Peris Karanga: The blue button.
Nova: The blue button! But instead, they asked a crucial question: "Why do you even bother sending all these emails?" And the answer wasn't about saving time. The real, underlying problem was that they needed to be absolutely certain everyone was working from the latest version of the spreadsheet.
Peris Karanga: Ah, so the problem wasn't communication efficiency. It was version control. A completely different problem space.
Nova: Completely! Asking "why" revealed the root cause. And that insight is the difference between building a slightly better email tool and building Dropbox.
Peris Karanga: You know, that is exactly like the "5 Whys" technique we use in manufacturing for root cause analysis. A machine stops. Why? The fuse blew. Why? The circuit was overloaded. Why? The motor drew too much current. Why? The bearing was seizing. Why? It wasn't lubricated. The problem isn't the fuse; it's the lack of lubrication. The feature request is the fuse. You have to dig for the lubrication schedule.
Nova: Yes! That's the perfect analogy. So, if we're ignoring compliments and digging past feature requests, what's the "good data"? The book says it boils down to one thing: Commitment. It's the only signal that cuts through the noise.

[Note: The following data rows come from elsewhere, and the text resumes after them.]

/-- The physical address of an access through a leaf (R165). -/
def physical (e : TlbEntry) (va : Nat) : Nat :=
  wbits e.pte 16 40 * 4096 / 2 ^ e.bits * 2 ^ e.bits + va % 2 ^ e.bits

/-- The leaves that the instructions and stores of a die's harts hold pinned (R167). -/
def pinnedLeaves (d : Nat) (s : State) : List TlbEntry :=
  (s.cores.filter fun k => dieOf k.1 == d).flatMap fun k => k.2.harts.flatMap fun h =>
    (h.2.allEntries.flatMap fun v => (v.pins ++ v.kept).map (·.leaf)) ++ h.2.ms.stq.filterMap fun p => p.pin.map (·.leaf)

/-- A last-level TLB of at most `n` entries: the oldest that is not pinned leaves it (R167). -/
def evictLeaf (n d : Nat) (l : List TlbEntry) (s : State) : List TlbEntry :=
  if l.length ≤ n then l
  else
    let pinned := pinnedLeaves d s
    match l.reverse.find? fun e => !pinned.contains e with
    | some e => (l.reverse.erase e).reverse
    | none => l.take n

/-- A leaf is held in the TLBs of a core and of its die. -/
def heldInTlbs (e : TlbEntry) (core : Nat) (s : State) : State :=
  let s := s.modCore core fun k => { k with tlb := (e :: k.tlb.filter (fun o => !(o.base == e.base && o.asid == e.asid))).take 256 }
  let d := dieOf core
  let l := evictLeaf 16384 d (e :: (s.die d).tlb.filter (fun o => !(o.base == e.base && o.asid == e.asid))) s
  s.modDie d fun y => { y with tlb := l }

/-- The translation of an address, through the TLBs or a walk, with its leaf (R165 to R167). A write whose TLB entry
has D = 0 is walked again, so that D is set. -/
def leafOf (cx : Ctx) (k : Access) (va : Word) (elem : Nat) (s : State) : Res TlbEntry :=
  if wbits va 48 16 ≠ 0 then .exc (pageExc 0x05 k va.toNat elem 0 0) 0 s
  else
    let walked : Unit → Res TlbEntry := fun _ =>
      (walk cx k va.toNat elem (wbits cx.ptbase 12 40) (wbits cx.ptbase 0 2) s [0, 1, 2, 3]).bind fun e s =>
        .ok e (heldInTlbs e cx.core s)
    let use : TlbEntry → Res TlbEntry := fun e =>
      match leafRefuses e.pte k cx.sup with
      | some code => .exc (pageExc code k va.toNat elem e.level e.pte) 0 s
      | none => if k.writes && !e.pte.getLsbD 6 then walked () else .ok e s
    match tlbFind (s.core cx.core).tlb cx.asid va.toNat with
    | some e => use e
    | none =>
      match tlbFind (s.die (dieOf cx.core)).tlb cx.asid va.toNat with
      | some e => use e
      | none => walked ()

/-- The place that a GV access reaches, with the leaf of its page. -/
def translate (cx : Ctx) (k : Access) (va : Word) (elem : Nat) (s : State) : Res (Nat × TlbEntry) :=
  (leafOf cx k va elem s).bind fun e s =>
    let p := paPlace (wbits e.pte 9 2) (physical e va.toNat)
    (reachable cx.core p s).bind fun _ s => .ok (p, e) s

/-- Whether a pin translates an address for an access of a kind. -/
def Pin.serves (p : Pin) (k : Access) (sup : Bool) (va : Nat) : Bool :=
  va / 2 ^ p.leaf.bits * 2 ^ p.leaf.bits == p.leaf.base && (leafRefuses p.leaf.pte k sup).isNone &&
    (!k.writes || p.leaf.pte.getLsbD 6)

/-- As `translate`, for an access that holds pages: a translation that it holds stands (R167). -/
def translateHeld (pins : List Pin) (cx : Ctx) (k : Access) (va : Word) (elem : Nat) (s : State) : Res (Nat × TlbEntry) :=
  match if wbits va 48 16 = 0 then pins.find? fun p => p.serves k cx.sup va.toNat else none with
  | some p =>
    let a := paPlace (wbits p.leaf.pte 9 2) (physical p.leaf va.toNat)
    (reachable cx.core a s).bind fun _ s => .ok (a, p.leaf) s
  | none => translate cx k va elem s

/-- A page becomes pinned. -/
def State.pin (s : State) (e : TlbEntry) : Pin := ⟨e, s.inval⟩

/-! Page heat -/

/-- Page-size index of a leaf: 0 for 4 KiB up to 7 for 16 GiB (R172). -/
def sizeIndex (bits : Nat) : Nat :=
  match bits with
  | 12 => 0 | 14 => 1 | 16 => 2 | 21 => 3 | 25 => 4 | 29 => 5 | 30 => 6 | _ => 7
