/-- A copy of an element of a register into element `e` of the destination, or a copy entry linked to its producers: it does not
wait (R78, R282). -/
def copyElem (c h : Nat) (v : VEntry) (s : State) (ty dst e src se : Nat) : Elem :=
  let n := typeBits ty
  let w := elemOf ((s.hartAt c h).getV src) n se
  match linksTo c h src n se 0 s with
  | [] => .value e w
  | links =>
    ⟨e, .hole (newEntry c h v s ⟨.copy, ty, ty, ty, 63, .none, .none, .none, dst⟩ e w 0 0 links none), 0⟩

/-- The results of copies: element `e` of the destination from element `se` of a register. -/
def applyCopies (c h : Nat) (v : VEntry) (ty : Nat) (d : VReg) (l : List (Nat × Nat × Nat)) (s : State) : Res VOut :=
  applyResults c h v d (typeBits ty) (l.map fun p => copyElem c h v s ty d.toNat p.1 p.2.1 p.2.2) ty [] s

/-- Waiting for the presence of elements of registers (R79). -/
def requirePresent (c h : Nat) (l : List (Nat × Nat)) (n : Nat) (s : State) : Res Unit :=
  if l.all fun p => presentElem c h p.1 n p.2 s then .ok () s else .wait 5 s

/-! Waiting for the hart's own stores -/

/-- A read of the hart waits for some of its uncommitted stores, up to the last one to overlapping bytes (R80) or the last AMO that
acquires (R176, note 4), and with `det` for all of them (R184). Behind a store element that poison blocks it raises DEFERRED instead (R276; for other bytes under DET
by log entry 103). The ranges are places and numbers of bytes. -/
def awaitThese (c h : Nat) (det : Bool) (l : List Pending) (ranges : List (Nat × Nat)) (s : State) : Res Unit :=
  if l.isEmpty then .ok () s
  else
    let hit : Pending → Bool := fun q =>
      q.amo.any (·.acquires) ||
        q.cells.any fun b => ranges.any fun r => decide (r.1 ≤ b.place) && decide (b.place < r.1 + r.2)
    let upTo := if det then l else (l.reverse.dropWhile fun q => !hit q).reverse
    if upTo.isEmpty then .ok () s
    else
      match rootsOf c (blockedBy c upTo s) s with
      | [] => .wait 15 s
      | roots => raiseDeferred c h roots 0 s

/-- A read of the instruction at VCP waits for the stores before it. -/
def awaitStores (c h : Nat) (det : Bool) (ranges : List (Nat × Nat)) (s : State) : Res Unit :=
  let x := s.hartAt c h
  awaitThese c h det x.olderStores ranges s

/-! Addresses and pages of an access (R141 to R143, R167) -/

/-- One byte range of an access: its element, its address, and its number of bytes. -/
structure Span where
  elem : Nat
  addr : Word
  bytes : Nat
  deriving DecidableEq, Repr

/-- A range with its place, and the leaf of its page. -/
abbrev Placed := Span × Nat × Option TlbEntry

/-- The context of an entry's accesses, captured at dispatch (R167). -/
def VEntry.ctx (v : VEntry) (c : Nat) : Ctx := ⟨c, v.ptbase, BitVec.ofNat 16 v.asid.toNat, v.sup⟩

/-- Place of `n` bytes at an address of a space for an access of a hart: 0 LS, 1 CLS, 2 GV. A page that the access holds is used
as it was translated (R167). -/
def placeFor (c h : Nat) (pins : List Pin) (cx : Ctx) (space : Nat) (k : Access) (addr : Word) (n elem : Nat) (s : State) :
    Res (Nat × Option TlbEntry) :=
  let x := s.hartAt c h
  let g := match x.id.group with
    | none => none
    | some g => s.group? g
  match space with
  | 0 =>
    let (base, size) := match g with
      | none => (0, 0)
      | some g => (g.lsBase, g.size)
    (lsPlaceOf c base size addr n elem k.writes s).bind fun p s => .ok (p, none) s
  | 1 => (clsPlaceOf g addr n elem k.writes s).bind fun p s => .ok (p, none) s
  | _ => (translateHeld pins cx k addr elem s).bind fun pe s => .ok (pe.1, some pe.2) s

/-- The translations that a vector instruction holds: those of its dispatch, and those it keeps since it stopped within itself. -/
def VEntry.holds (v : VEntry) : List Pin := v.pins ++ v.kept

/-- The same for a vector instruction, with the pages that it holds. -/
def placeIn (c h : Nat) (v : VEntry) (space : Nat) (k : Access) (addr : Word) (n elem : Nat) (s : State) :
    Res (Nat × Option TlbEntry) :=
  placeFor c h v.holds (v.ctx c) space k addr n elem s

/-- Faults of a vector access are raised before its first element (R227), whatever the element that has them. -/
def atZero (r : Res α) : Res α :=
  match r with
  | .exc e _ s => .exc e 0 s
  | r => r

/-- MISALIGN with the address or offset (R221). -/
def misalign (addr : Word) : Exc := { code := 0x04, info0 := addr }

/-- The place of a range of an access, or the fault of its element; every fault has VSTART 0 (R291). -/
def spanPlace (c h : Nat) (v : VEntry) (space : Nat) (k : Access) (p : Span) (s : State) : Res Placed :=
  if p.addr.toNat % p.bytes ≠ 0 then raise (misalign p.addr) s
  else (atZero (placeIn c h v space k p.addr p.bytes p.elem s)).bind fun q s => .ok (p, q.1, q.2) s

/-- What an entry reads from `n` bytes at a place: a byte that a younger load of the hart has read ahead of it has the value that
it had then (R176, note 1). -/
def VEntry.readAt (v : VEntry) (c p n : Nat) (s : State) : Res Nat :=
  if v.ahead.isEmpty then loadPlace c p n s
  else
    let l := v.ahead.filter fun b => decide (p ≤ b.1) && decide (b.1 < p + n)
    (if (indices n).all fun i => l.any fun b => b.1 == p + i then .ok 0 s else loadPlace c p n s).bind fun w s =>
      .ok (l.foldl (fun w b => setBits w (8 * (b.1 - p)) 8 b.2.toNat) w) s

/-- Every range is read, once the stores before it to its bytes have committed. -/
def readPlaced (c h : Nat) (v : VEntry) (ps : List Placed) (s : State) : Res (List (Span × Nat)) :=
  (awaitStores c h v.det (ps.map fun p => (p.2.1, p.1.bytes)) s).bind fun _ s =>
    mapEach ps (fun p s => (v.readAt c p.2.1 p.1.bytes s).bind fun w s => .ok (p.1, w) s) s

/-- An entry that has stopped within itself keeps the pages of its access until it completes (R167, R291, R302). -/
def VOut.keep (ps : List Placed) (s : State) : VOut → VOut
  | .done f => .done f
  | .part v n =>
    let more : List Pin := ps.foldl (fun l p => match p.2.2 with
      | some e => if (v.pins ++ l).any (fun q => q.leaf == e) then l else l ++ [s.pin e]
      | none => l) v.kept
    .part { v with kept := more } n

/-- The pages of an access count toward page heat (R170). -/
def countPlaced (c h : Nat) (ps : List Placed) (s : State) : State :=
  countPages c (s.hartAt c h).tenantNo (ps.filterMap fun p => p.2.2) s

/-- Pages of some addresses are translated at dispatch and pinned; one that faults is left to the execution (R167). -/
def pinPages (cx : Ctx) (k : Access) (l : List Word) (s : State) : List Pin × State :=
  l.foldl (fun ps va =>
    if ps.1.any fun p => p.serves k cx.sup va.toNat then ps
    else
      match translate cx k va 0 ps.2 with
      | .ok (_, e) s => (ps.1 ++ [s.pin e], s)
      | _ => ps) ([], s)

/-- A store element keeps its page pinned until it commits, and its address in GV (R167, R168). -/
def Pending.keep (q : Pending) (v : VEntry) (p : Placed) (s : State) : Pending :=
  match p.2.2 with
  | none => q
  | some e => { q with pin := some ((v.holds.find? fun o => o.leaf == e).getD (s.pin e))
                       addr := some ⟨p.1.addr, v.ptbase, BitVec.ofNat 16 v.asid.toNat, v.sup⟩ }

/-! Stream strips (R145 to R150, R273) -/

/-- N, the number of elements of a pattern. -/
def StreamDesc.total (d : StreamDesc) : Nat := d.levels.foldl (fun n l => n * l.1) 1

/-- The byte offset of element `p` of a pattern from BASE. -/
def StreamDesc.offset (d : StreamDesc) (p : Nat) : Int :=
  (d.levels.foldl (fun (acc : Int × Nat) l => (acc.1 + ((acc.2 % l.1 : Nat) : Int) * l.2, acc.2 / l.1)) (0, p)).1

/-- Level counts below 1 do not occur (R145); elements of a type have these bytes. -/
def StreamDesc.size (d : StreamDesc) : Nat := typeBits d.ty.toNat / 8

/-- STREAM with a reason and detail (R151). -/
def streamExc (reason info0 : Nat) : Exc := { code := 0x0E, info0 := word info0, info2 := word reason }

/-- The stream slots that registers are bound to: the sources pop, the destination appends (R147, R148, R273). -/
def bindsFor (x : Hart) (srcs : List Nat) (dst : Option Nat) : List (Nat × VReg × Bool) :=
  x.ms.streams.flatMap fun q =>
    match q.2.bound with
    | none => []
    | some r =>
      (if !q.2.desc.store && srcs.contains r.toNat then [(q.1, r, false)] else []) ++
        (if dst == some r.toNat then [(q.1, r, true)] else [])

/-- Strips are claimed through slots: P moves past them (R147, R273). At the end of a backed stream's pattern a new pass over
it begins. -/
def claimStrips (vl : Nat) (binds : List (Nat × VReg × Bool)) (x : Hart) : List Strip × Hart :=
  if vl = 0 then ([], x)
  else
    binds.foldl (fun acc b =>
      match lookup acc.2.ms.streams b.1 with
      | none => acc
      | some q =>
        let ms := acc.2.ms
        let total := q.desc.total
        let p := Nat.min (q.pos + vl) total
        let wraps := q.desc.chv && p == total
        let moves := !b.2.2 || q.desc.store
        let q' := if !moves then q else { q with pos := if wraps then 0 else p, pass := if wraps then ms.passes else q.pass }
        (acc.1 ++ [⟨b.1, b.2.1, b.2.2, q.desc, q.pos, q.pass, 0⟩],
         { acc.2 with ms := { ms with streams := insert ms.streams b.1 q', passes := if wraps && moves then ms.passes + 1 else ms.passes } }))
      ([], x)

/-- Base offset of the slot that a backed strip uses: the head slot of a load, the reserved tail slot of a store
(R150). -/
def slotBase (ch : Channel) (slot : Nat) : Nat := ch.base + slot * 2 ^ (ch.sz + 6)

/-- Where the pattern of a strip is based: 0, or for a backed one its slot, none when it has none yet. -/
def stripBase (c h : Nat) (t : Strip) (s : State) : Option Nat :=
  if !t.desc.chv then some 0
  else
    match lookup (s.core c).channels t.desc.ch, lookup (s.hartAt c h).ms.tails t.pass with
    | none, _ => none
    | some ch, some q => some (slotBase ch (if t.store then q.slot else ch.head))
    | some ch, none => if t.store && decide (ch.free = 0) then none else some (slotBase ch (if t.store then ch.tail else ch.head))

/-- The head slot of a channel is taken (R152). -/
def takeSlot (c n : Nat) (s : State) : State :=
  s.modCore c fun k =>
    match lookup k.channels n with
    | none => k
    | some ch =>
      let ch := { ch with filled := ch.filled - 1, free := ch.free + 1, head := (ch.head + 1) % ch.nslot,
                          marks := ch.marks.filter fun m => m != ch.head }
      { k with channels := insert k.channels n ch }

/-- The tail slot of a channel is reserved, for a hart that will fill it where one is named (R152). -/
def reserveSlot (c n : Nat) (h : Option Nat) (s : State) : State :=
  s.modCore c fun k =>
    match lookup k.channels n with
    | none => k
    | some ch =>
      let resv := match h with
        | none => ch.resv
        | some h => ch.resv ++ [(ch.tail, BitVec.ofNat 3 h)]
      let ch := { ch with free := ch.free - 1, tail := (ch.tail + 1) % ch.nslot, resv := resv }
      { k with channels := insert k.channels n ch }

/-- Ranges of the elements of a strip that exist, in element order (R145, R147). -/
def Strip.spans (t : Strip) (base : Nat) (es : List Nat) : List Span :=
  es.map fun e => ⟨e, word (wrap 64 ((base + t.desc.base : Nat) + t.desc.offset (t.pos + e))), t.desc.size⟩
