-- ==== Sys2Proof/Machine/Lanes.lean ====
section
/-! DEFINITION. Element-wise vector instructions on the vector side: the integer and floating groups, conversions,
mixed-width multiplies, VMERGE, carries, and compares (R251, R279, R281, R283 to R285, R287, R294, R303). -/

namespace Sys2Proof.Machine

/-! The integer group (R279) -/

/-- An integer element operation; `anyBits` for those of kind "bits". -/
def intLane (c h : Nat) (v : VEntry) (fn : LaneFn) (anyBits : Bool) (d a : VReg) (b : Src) (m : MReg) (s : State) :
    Res VOut :=
  if v.scaled || (if anyBits then v.ty == 10 else decide (8 ≤ v.ty)) then raise v.format s
  else elementwise c h v ⟨fn, v.ty, v.ty, v.ty, 63, .reg a.toNat, b, .none, d.toNat⟩ m.toNat s

/-! The floating group (R283, R284) -/

/-- The types that the floating group accepts. -/
def floatTypes : List Nat := [8, 9, 11, 12, 13, 14]

/-- Function `code` of major 0x24 on floating elements. -/
def floatLane (c h : Nat) (v : VEntry) (fn : LaneFn) (code : Nat) (d a : VReg) (b : Src) (m : MReg) (s : State) :
    Res VOut :=
  let t := v.ty
  if v.scaled || !floatTypes.contains t || (decide (10 ≤ code) && decide (code ≤ 13) && t != 13) then raise v.format s
  else
    elementwise c h v
      ⟨fn, t, t, t, if t = 14 then code + 16 else code, .reg a.toNat, b,
       if fn = .fma then .reg d.toNat else .none, d.toNat⟩ m.toNat s

/-! Conversions (R122, R285) -/

/-- The rules of R121 that an instruction with scaled operands of types `ts` meets under S = 1, or with S = 0. -/
def scaleRefused (x : Hart) (v : VEntry) (ts : List Nat) (m : Nat) : Bool :=
  if v.scaled then !(ts.any fun t => [8, 9, 10].contains t) || !blocksUniform x m v.vl
  else ts.contains 10

/-- The value of source element `e` of a conversion, with its block scale under S = 1 (R119). -/
def sourceValue (x : Hart) (v : VEntry) (a e : Nat) : FVal :=
  let w := valueOf v.ty (elemOf (x.getV a) (typeBits v.ty) e)
  if v.scaled && [8, 9, 10].contains v.ty then
    scaledBy (sideByte (x.getSide a) (scaleIndex v.ty (e / 16))) w
  else w

/-- VFCVT to a scaled type, block by block (R122). -/
def convertBlocks (c h : Nat) (v : VEntry) (d a : VReg) (g : Nat) (m : Nat) (s : State) : Res VOut :=
  let x := s.hartAt c h
  let t := v.ty
  let es := activeElems x m v.vl
  (requirePresent c h (es.map fun e => (a.toNat, e)) (typeBits t) s).bind fun _ s =>
    let blocks := positions (v.vl / 16) fun b => maskBit (x.getM m) (16 * b)
    let scales := blocks.map fun b => (b, blockScale g ((indices 16).map fun i => sourceValue x v a.toNat (16 * b + i)))
    let rs := scales.flatMap fun bs => ((indices 16).map fun i => 16 * bs.1 + i).filterMap fun e =>
      if e < v.start then none
      else if hardType t then
        some (laneElem c h v ⟨.fcvt, t, t, g, if t = 14 then 30 else 14, .reg a.toNat, .none, .none, d.toNat⟩
          (some (BitVec.ofNat 8 bs.2)) s e)
      else
        let (w, f) := blockElem g v.mode (v.random e) bs.2 (sourceValue x v a.toNat e)
        some ⟨e, .val w, f⟩
    applyResults c h v d (typeBits g) rs g scales s

/-- VFCVT (R285). -/
def runVfcvt (c h : Nat) (v : VEntry) (d a : VReg) (g : BitVec 5) (m : MReg) (s : State) : Res VOut :=
  let x := s.hartAt c h
  let t := v.ty
  let g := g.toNat
  let cls := if t = 14 then 30 else 14
  if g == t || (decide (t ≤ 7) && decide (g ≤ 7)) then raise v.format s
  else if vlMax x.vec.grant g < v.vl then raise v.format s
  else if scaleRefused x v [t, g] m.toNat then raise v.format s
  else if v.scaled && [8, 9, 10].contains g then convertBlocks c h v d a g m.toNat s
  else if v.scaled then
    let es := v.remaining x m.toNat
    let rs := es.map fun e =>
      let sc := sideByte (x.getSide a.toNat) (scaleIndex t (e / 16))
      let w := elemOf (x.getV a.toNat) (typeBits t) e
      let op : LaneOp := ⟨.fcvtS, t, t, g, cls, .reg a.toNat, .none, .none, d.toNat⟩
      match linksTo c h a.toNat (typeBits t) e 0 s with
      | [] => laneCompute' v g w sc e
      | links => ⟨e, .hole (newEntry c h v s op e w sc 0 links none), 0⟩
    applyResults c h v d (typeBits g) rs g [] s
  else elementwise c h v ⟨.fcvt, t, t, g, cls, .reg a.toNat, .none, .none, d.toNat⟩ m.toNat s
where
  /-- Element `e` of a scaled source, converted. -/
  laneCompute' (v : VEntry) (g w sc e : Nat) : Elem :=
    let (r, f) := laneCompute .fcvtS v.ty v.ty g none v.mode (v.random e) w sc 0
    ⟨e, .val r, f⟩

/-! Mixed-width multiplies (R138, R287, R303) -/

/-- VWMUL. -/
def intWide (c h : Nat) (v : VEntry) (d a : VReg) (b : Src) (m : MReg) (s : State) : Res VOut :=
  let t := v.ty
  let t2 := v.ty2
  if v.scaled || !([0, 1, 2, 4, 5, 6].contains t) || decide (7 < t2) || typeBits t2 != typeBits t then raise v.format s
  else
    let wide := if signedType t || signedType t2 then t % 4 + 1 else t % 4 + 5
    if vlMax (s.hartAt c h).vec.grant wide < v.vl then raise v.format s
    else elementwise c h v ⟨.wmul, t, t2, wide, 63, .reg a.toNat, b, .none, d.toNat⟩ m.toNat s

/-- The destination type of VFWMUL. -/
def floatWideType (t t2 : Nat) : Option Nat :=
  if (t = 8 ∨ t = 9) ∧ (t2 = 8 ∨ t2 = 9) then some 11
  else if t = 11 ∧ t2 = 11 then some 13
  else if t = 12 ∧ t2 = 12 then some 13
  else if t = 13 ∧ t2 = 13 then some 14
  else none

/-- VFWMUL. -/
def runVfwmul (c h : Nat) (v : VEntry) (d a b : VReg) (m : MReg) (s : State) : Res VOut :=
  match floatWideType v.ty v.ty2 with
  | none => raise v.format s
  | some wide =>
    if v.scaled || decide (vlMax (s.hartAt c h).vec.grant wide < v.vl) then raise v.format s
    else elementwise c h v ⟨.fwmul, v.ty, v.ty2, wide, 15, .reg a.toNat, .reg b.toNat, .none, d.toNat⟩ m.toNat s

/-! VMERGE (R294) -/

/-- VMERGE: every element below VL is taken from b where the mask is 1, else from va. -/
def merge (c h : Nat) (v : VEntry) (d a : VReg) (b : Src) (m : MReg) (s : State) : Res VOut :=
  let x := s.hartAt c h
  let t := v.ty
  if scaleRefused x v [t] m.toNat then raise v.format s
  else
    let mk := x.getM m.toNat
    let es := (indices v.vl).filter fun e => decide (v.start ≤ e)
    let from_ : Nat → Src := fun e => if maskBit mk e then b else .reg a.toNat
    let rs := es.map fun e => match from_ e with
      | .reg r => copyElem c h v s t d.toNat e r e
      | .scalar w => .value e (w.toNat % 2 ^ typeBits t)
      | .none => .value e 0
    let scales := if v.scaled then (indices (v.vl / 16)).map fun i =>
        (i, match from_ (16 * i) with
          | .reg r => sideByte (x.getSide r) (scaleIndex t i)
          | _ => 0x7F)
      else []
    applyResults c h v d (typeBits t) rs t scales s

/-! Carries (R251) -/

/-- An entry that has stopped within itself keeps the mask that it read, for elements that it may execute again (R51, R251). -/
def VOut.keepMask (m : MReg) (x : MaskBits) : VOut → VOut
  | .done f => .done f
  | .part v n => .part { v with old := v.old.map fun o => { o with mask := o.mask <|> some (m, x) } } n

/-- VADC and VSBC with their carry mask, of which the bits of the elements that the instruction executes are written. -/
def carry (c h : Nat) (v : VEntry) (sub : Bool) (d a : VReg) (b : Src) (m : MReg) (s : State) : Res VOut :=
  if v.scaled || decide (8 ≤ v.ty) then raise v.format s
  else
    let n := typeBits v.ty
    let es := (indices v.vl).filter fun e => decide (v.start ≤ e)
    let need := es.flatMap fun e => match b with
      | .reg r => [(a.toNat, e), (r, e)]
      | _ => [(a.toNat, e)]
    (requirePresent c h need n s).bind fun _ s =>
      let x := s.hartAt c h
      let mc := x.getM m.toNat
      let rs := es.map fun e =>
        let p := elemOf (x.getV a.toNat) n e
        let q := (srcElem c h x s v.ty 1 e b).1
        let i := bit (maskBit mc e)
        if sub then (e, (p + 2 ^ (n + 1) - q - i) % 2 ^ n, decide (p < q + i)) else (e, (p + q + i) % 2 ^ n, decide (2 ^ n ≤ p + q + i))
      (applyResults c h v d n (rs.map fun r => .value r.1 r.2.1) v.ty [] s).bind fun o s =>
        let did := rs.filter fun r => !beyond o.stop r.1
        .ok (o.keepMask m mc) (s.modHartAt c h fun x => x.setM m.toNat (did.foldl (fun y r => putMaskBit y r.1 r.2.2) mc))

/-! Compares (R281) -/

/-- VCMP and VFCMP write the active bits of a mask. -/
def compare (c h : Nat) (v : VEntry) (float : Bool) (d : MReg) (a : VReg) (b : Src) (m : MReg) (cc : BitVec 3)
    (s : State) : Res VOut :=
  let t := v.ty
  if v.scaled || (if float then !floatTypes.contains t else decide (8 ≤ t)) then raise v.format s
  else
    let n := typeBits t
    let es := (v.remaining (s.hartAt c h) m.toNat)
    let stop := v.stopIn es
    let es := es.filter fun e => !beyond stop e
    let need := es.flatMap fun e => match b with
      | .reg r => [(a.toNat, e), (r, e)]
      | _ => [(a.toNat, e)]
    (requirePresent c h need n s).bind fun _ s =>
      let x := s.hartAt c h
      let rs := es.map fun e =>
        let p := elemOf (x.getV a.toNat) n e
        let q := (srcElem c h x s t 1 e b).1
        if float then (e, fpRelation cc.toNat (valueOf t p) (valueOf t q)) else (e, intRelation cc.toNat n p q, 0)
      let s := s.modHartAt c h fun x => x.setM d.toNat (rs.foldl (fun y r => putMaskBit y r.1 r.2.1) (x.getM d.toNat))
      let flags := rs.foldl (fun f r => f ||| r.2.2) v.flags
      match stop with
      | none => .ok (.done flags) s
      | some k => .ok (.part { v with start := k, flags := flags } 15) s

end Sys2Proof.Machine
end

Peris Karanga: And commitment isn't just a verbal "yes."
Nova: Never. It's a real currency. The book identifies three main types: Time, Reputation, and Cash. Are they willing to give you an hour for a follow-up meeting with their whole team? That's a time commitment. Are they willing to introduce you to their boss or another key decision-maker? That's a reputation risk for them. Are they willing to sign a letter of intent or, even better, give you a deposit? That's a cash commitment.
Peris Karanga: That's a tangible framework. In my world, a real commitment might be a client agreeing to dedicate their own engineering resources to a joint pilot program. That's a huge signal. It means they're not just curious; they're invested in finding a solution. A pre-order for a new piece of equipment is great, but a signed letter of intent that I can take to my investors to secure funding for the production line? That's gold. That's real validation.
Nova: That's the real validation. Anything short of that—a compliment, a "keep me posted," a "sounds interesting"—is just noise. It's fool's gold. And the job of the entrepreneur is to be a data scientist who relentlessly filters for the signal of commitment.
Synthesis & Takeaways
SECTION
Nova: So, as we wrap up, it feels like we've landed on two incredibly powerful, actionable ideas from "The Mom Test" for any entrepreneur, but especially for someone with an engineering background.
Peris Karanga: I think so. For me, the two big takeaways are, first, reframe your questions to be about their past problems, not your future solution. Become an archaeologist of their workflow.
Nova: I love that. And the second?
Peris Karanga: The second is to treat the conversation as a data-gathering mission where the only valid signal is commitment. Filter out the noise of compliments and fluff, and measure success by whether the customer is willing to give you their time, their reputation, or their money.
Nova: Beautifully put. The book offers a simple, practical way to start implementing this immediately. Before your next customer meeting, or any meeting where you need to learn something, take two minutes and write down the three most important questions you need to learn the answers to. And importantly, these should be the scary questions—the ones that could potentially prove your idea is bad.
Peris Karanga: I'd add to that: and be prepared to love the bad news. Finding out your idea is flawed on paper is infinitely cheaper and faster than finding out after you've built the factory. The goal isn't to get a 'yes.' The goal is to get to the truth.
Nova: A perfect final thought. Get to the truth. That's the test. Peris, thank you so much for digging into this with me.
Peris Karanga: This was fantastic, Nova. A great reminder to stay curious and ask better questions.